__INSTRUCTIONS FOR THE TASK__
The entries below are to be retyped exactly. Preserve every word.

--- ENTRIES SUPPLIED Enclosed Below ---

-- ==== Sys2Proof/Machine/Dispatch.lean ====
section
/-! DEFINITION. One arm per command: the direct call of its meaning. -/

namespace Sys2Proof.Machine
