/-- Control words and cells (R325, R330, R332, R335, R336, R339): REQUEST sets or clears its flag, GRANT adds to its VOQ's balance,
a word for another device is counted; an expired flag is cleared, a VOQ without credit asks again. A lane in UP takes cells, one in
HELLO looks for 4 control cells of identical HELLO words; a cell in sequence is passed on, one ahead waits, one behind is counted. A
cell that is open too long is formed, a waiting one is placed on the next lane, or discarded, and a gap that lasts is declared lost.
Where it rests on the model's own choices: log entries 9, 80. -/
def Obligations.FabricWordsAndCells : Prop :=
  ∀ s : State,
    (∀ word : BitVec 64, let w := word.toNat
      (bits w 63 60 = 1 → s.fabricHeld = false → bits w 59 48 = s.deviceId → ∀ p, s.systemPort (bits w 35 22) = .local p →
        let r := 2 ^ 15 * p + 2 ^ 12 * bits w 21 19 + bits w 47 36
        let others := s.queues.requests.filter fun x => x != r
        exec (.request word) s =
          .next { s with queues := { s.queues with requests := if bit w 18 then others ++ [r] else others } }) ∧
      (bits w 63 60 = 2 → s.fabricHeld = false → bits w 59 48 = s.deviceId →
        exec (.grant word) s = .next (s.takeGrant (8 * bits w 35 22 + bits w 21 19) ((bits w 18 11 + 1) * 256))) ∧
      (∀ e ∈ ([(.request word, 1), (.grant word, 2)] : List (Instr × Nat)),
        (bits w 63 60 ≠ e.2 ∨ s.fabricHeld = true → exec e.1 s = .next s) ∧
        (bits w 63 60 = e.2 → s.fabricHeld = false → bits w 59 48 ≠ s.deviceId →
          exec e.1 s = .next (s.bump64 Obj.cellsMisrouted)))) ∧
    (∀ (port : Port) (cls : TrafficClass) (device : Device),
      exec (.requestFlagExpiry port cls device) s = .next { s with queues := { s.queues with
      requests := s.queues.requests.filter fun x => x != 2 ^ 15 * port.val + 2 ^ 12 * cls.val + device.val } }) ∧
    (∀ voq : Fin 131072, exec (.requestRefresh voq) s = .next (if s.credit voq.val ≤ 0 then s.sendRequest voq.val 1 else s)) ∧
    (∀ (lane : FabricLane) (cell : List Byte), ∀ c ∈ ([.dataCell lane cell, .controlCell lane cell] : List Instr),
      ((s.lane lane.val).state ≠ .up → (s.lane lane.val).state ≠ .hello → exec c s = .next s) ∧
      ((s.lane lane.val).state = .hello → cell.length = 256 →
        let words := controlWords cell
        let w := words.headD 0
        let seen := beAt cell 0 8 == 0 && bits w 63 60 == 5 && words.all fun v => v == w
        let n := min 4 ((s.lane lane.val).hellos + 1)
        (seen = false → exec c s = .next (s.setLane lane.val fun x => { x with hellos := 0 })) ∧
        (seen = true → n < 4 → exec c s = .next (s.setLane lane.val fun x => { x with hellos := n })) ∧
        (seen = true → n = 4 → exec c s = .next ((s.setLane lane.val fun x => { x with hellos := 4 }).takeHello lane.val w))) ∧
      (s.overCredits lane.val (actingWords cell) = true → exec c s = .fault (.unbounded "UB-FAB-3")) ∧
      (s.overCredits lane.val (actingWords cell) = false → cell.length ≠ 256 → exec c s = .next s) ∧
      (s.overCredits lane.val (actingWords cell) = false → (s.lane lane.val).state = .up → cell.length = 256 →
        let h := beNat (cell.take 16)
        (bit (beNat (cell.take 1)) 7 = true →
          let u := (((s.bump64 Obj.cellsReceived).count 0x331).setLane lane.val fun x => { x with owed := x.owed + 1 }).takeWord
            lane.val (bits h 63 0)
          exec c s = .next (if bits h 126 115 = u.deviceId then u.sequenceCell h cell else u.bump64 Obj.cellsMisrouted)) ∧
        (bit (beNat (cell.take 1)) 7 = false → bits h 126 64 ≠ 0 → exec c s = .next (s.bump64 Obj.cellsMisrouted)) ∧
        (bit (beNat (cell.take 1)) 7 = false → bits h 126 64 = 0 → exec c s = .next
          ((beAt cell 8 8 :: (List.range 30).map fun i => beAt cell (16 + 8 * i) 8).foldl
            (fun (t : State) w => if (t.lane lane.val).state = .up then t.takeWord lane.val w else t) s)))) ∧
    (∀ h cell, s.fabricHeld = false →
      let src := bits h 114 103
      let ahead := (bits h 102 87 + 65536 - s.expectedSeq src) % 65536
      (ahead = 0 → s.sequenceCell h cell = (s.passCell src cell).drainReorder src 16384) ∧
      (0 < ahead → ahead < 32768 → s.fabric.reorder.length < 16384 → s.sequenceCell h cell =
        ({ s with fabric := { s.fabric with reorder := s.fabric.reorder ++ [(src, bits h 102 87, cell)] } } : State).drainReorder src
          16384) ∧
      (32768 ≤ ahead → s.sequenceCell h cell = s.bump64 Obj.cellsLate)) ∧
    (∀ (device : Device) (stream : Fin 17), let key := 32 * device.val + stream.val
      (s.openCellOf key = none → exec (.cellFillTimeout device stream) s = .next s) ∧
      (∀ c, s.openCellOf key = some c → exec (.cellFillTimeout device stream) s =
        .next (if c.payload.isEmpty then s else s.formCell key c.openFrame))) ∧
    (∀ (device : Device), let d := device.val
      let waiting := s.fabric.waiting.find? fun c => c.device == d
      (waiting = none ∨ s.nextLane d = none ∨ s.fabricHeld = true → exec (.cellPlacement device) s = .next s) ∧
      (∀ c l, waiting = some c → s.nextLane d = some l → s.fabricHeld = false →
        let u : State := { s with fabric := { s.fabric with waiting := s.fabric.waiting.erase c,
                                                            lanePointer := Sparse.set (fun _ => 0) s.fabric.lanePointer d l } }
        exec (.cellPlacement device) s = .next
          ((u.setLane l fun x => { x with queue := x.queue ++ [{ c with ends := [] }] }).endPlaced c.ends)) ∧
      (s.cellsWait d = true → s.reachable d = false → exec (.unreachableHoldExpiry device) s = .next (s.discardWaiting d)) ∧
      (s.cellsWait d = false ∨ s.reachable d = true → exec (.unreachableHoldExpiry device) s = .next s) ∧
      exec (.staleCellDiscard device) s = .next
        (if (((s.fabric.waiting.filter fun c => c.device == d).flatMap fun c => c.copies).any fun i =>
          ((s.copy? i).map s.copyStale).getD false) then s.discardWaiting d else s) ∧
      exec (.reorderTimeout device) s = .next (s.declareLost d) ∧
      ((∀ e ∈ s.fabric.reorder, e.1 ≠ d) → s.declareLost d = s))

--- End of Enclosed ENTRIES SUPPLIED ---

__RESPONSE TO THIS EXERCISE__
-- ==== Sys2Proof/Machine/Dispatch.lean ====
section
/-! DEFINITION. One arm per command: the direct call of its meaning. -/

namespace Sys2Proof.Machine
/-- Control words and cells (R325, R330, R332, R335, R336, R339): REQUEST sets or clears its flag, GRANT adds to its VOQ's balance,
a word for another device is counted; an expired flag is cleared, a VOQ without credit asks again. A lane in UP takes cells, one in
HELLO looks for 4 control cells of identical HELLO words; a cell in sequence is passed on, one ahead waits, one behind is counted. A
cell that is open too long is formed, a waiting one is placed on the next lane, or discarded, and a gap that lasts is declared lost.
Where it rests on the model's own choices: log entries 9, 80. -/
def Obligations.FabricWordsAndCells : Prop :=
  ∀ s : State,
    (∀ word : BitVec 64, let w := word.toNat
      (bits w 63 60 = 1 → s.fabricHeld = false → bits w 59 48 = s.deviceId → ∀ p, s.systemPort (bits w 35 22) = .local p →
        let r := 2 ^ 15 * p + 2 ^ 12 * bits w 21 19 + bits w 47 36
        let others := s.queues.requests.filter fun x => x != r
        exec (.request word) s =
          .next { s with queues := { s.queues with requests := if bit w 18 then others ++ [r] else others } }) ∧
      (bits w 63 60 = 2 → s.fabricHeld = false → bits w 59 48 = s.deviceId →
        exec (.grant word) s = .next (s.takeGrant (8 * bits w 35 22 + bits w 21 19) ((bits w 18 11 + 1) * 256))) ∧
      (∀ e ∈ ([(.request word, 1), (.grant word, 2)] : List (Instr × Nat)),
        (bits w 63 60 ≠ e.2 ∨ s.fabricHeld = true → exec e.1 s = .next s) ∧
        (bits w 63 60 = e.2 → s.fabricHeld = false → bits w 59 48 ≠ s.deviceId →
          exec e.1 s = .next (s.bump64 Obj.cellsMisrouted)))) ∧
    (∀ (port : Port) (cls : TrafficClass) (device : Device),
      exec (.requestFlagExpiry port cls device) s = .next { s with queues := { s.queues with
      requests := s.queues.requests.filter fun x => x != 2 ^ 15 * port.val + 2 ^ 12 * cls.val + device.val } }) ∧
    (∀ voq : Fin 131072, exec (.requestRefresh voq) s = .next (if s.credit voq.val ≤ 0 then s.sendRequest voq.val 1 else s)) ∧
    (∀ (lane : FabricLane) (cell : List Byte), ∀ c ∈ ([.dataCell lane cell, .controlCell lane cell] : List Instr),
      ((s.lane lane.val).state ≠ .up → (s.lane lane.val).state ≠ .hello → exec c s = .next s) ∧
      ((s.lane lane.val).state = .hello → cell.length = 256 →
        let words := controlWords cell
        let w := words.headD 0
        let seen := beAt cell 0 8 == 0 && bits w 63 60 == 5 && words.all fun v => v == w
        let n := min 4 ((s.lane lane.val).hellos + 1)
        (seen = false → exec c s = .next (s.setLane lane.val fun x => { x with hellos := 0 })) ∧
        (seen = true → n < 4 → exec c s = .next (s.setLane lane.val fun x => { x with hellos := n })) ∧
        (seen = true → n = 4 → exec c s = .next ((s.setLane lane.val fun x => { x with hellos := 4 }).takeHello lane.val w))) ∧
      (s.overCredits lane.val (actingWords cell) = true → exec c s = .fault (.unbounded "UB-FAB-3")) ∧
      (s.overCredits lane.val (actingWords cell) = false → cell.length ≠ 256 → exec c s = .next s) ∧
      (s.overCredits lane.val (actingWords cell) = false → (s.lane lane.val).state = .up → cell.length = 256 →
        let h := beNat (cell.take 16)
        (bit (beNat (cell.take 1)) 7 = true →
          let u := (((s.bump64 Obj.cellsReceived).count 0x331).setLane lane.val fun x => { x with owed := x.owed + 1 }).takeWord
            lane.val (bits h 63 0)
          exec c s = .next (if bits h 126 115 = u.deviceId then u.sequenceCell h cell else u.bump64 Obj.cellsMisrouted)) ∧
        (bit (beNat (cell.take 1)) 7 = false → bits h 126 64 ≠ 0 → exec c s = .next (s.bump64 Obj.cellsMisrouted)) ∧
        (bit (beNat (cell.take 1)) 7 = false → bits h 126 64 = 0 → exec c s = .next
          ((beAt cell 8 8 :: (List.range 30).map fun i => beAt cell (16 + 8 * i) 8).foldl
            (fun (t : State) w => if (t.lane lane.val).state = .up then t.takeWord lane.val w else t) s)))) ∧
    (∀ h cell, s.fabricHeld = false →
      let src := bits h 114 103
      let ahead := (bits h 102 87 + 65536 - s.expectedSeq src) % 65536
      (ahead = 0 → s.sequenceCell h cell = (s.passCell src cell).drainReorder src 16384) ∧
      (0 < ahead → ahead < 32768 → s.fabric.reorder.length < 16384 → s.sequenceCell h cell =
        ({ s with fabric := { s.fabric with reorder := s.fabric.reorder ++ [(src, bits h 102 87, cell)] } } : State).drainReorder src
          16384) ∧
      (32768 ≤ ahead → s.sequenceCell h cell = s.bump64 Obj.cellsLate)) ∧
    (∀ (device : Device) (stream : Fin 17), let key := 32 * device.val + stream.val
      (s.openCellOf key = none → exec (.cellFillTimeout device stream) s = .next s) ∧
      (∀ c, s.openCellOf key = some c → exec (.cellFillTimeout device stream) s =
        .next (if c.payload.isEmpty then s else s.formCell key c.openFrame))) ∧
    (∀ (device : Device), let d := device.val
      let waiting := s.fabric.waiting.find? fun c => c.device == d
      (waiting = none ∨ s.nextLane d = none ∨ s.fabricHeld = true → exec (.cellPlacement device) s = .next s) ∧
      (∀ c l, waiting = some c → s.nextLane d = some l → s.fabricHeld = false →
        let u : State := { s with fabric := { s.fabric with waiting := s.fabric.waiting.erase c,
                                                            lanePointer := Sparse.set (fun _ => 0) s.fabric.lanePointer d l } }
        exec (.cellPlacement device) s = .next
          ((u.setLane l fun x => { x with queue := x.queue ++ [{ c with ends := [] }] }).endPlaced c.ends)) ∧
      (s.cellsWait d = true → s.reachable d = false → exec (.unreachableHoldExpiry device) s = .next (s.discardWaiting d)) ∧
      (s.cellsWait d = false ∨ s.reachable d = true → exec (.unreachableHoldExpiry device) s = .next s) ∧
      exec (.staleCellDiscard device) s = .next
        (if (((s.fabric.waiting.filter fun c => c.device == d).flatMap fun c => c.copies).any fun i =>
          ((s.copy? i).map s.copyStale).getD false) then s.discardWaiting d else s) ∧
      exec (.reorderTimeout device) s = .next (s.declareLost d) ∧
      ((∀ e ∈ s.fabric.reorder, e.1 ≠ d) → s.declareLost d = s))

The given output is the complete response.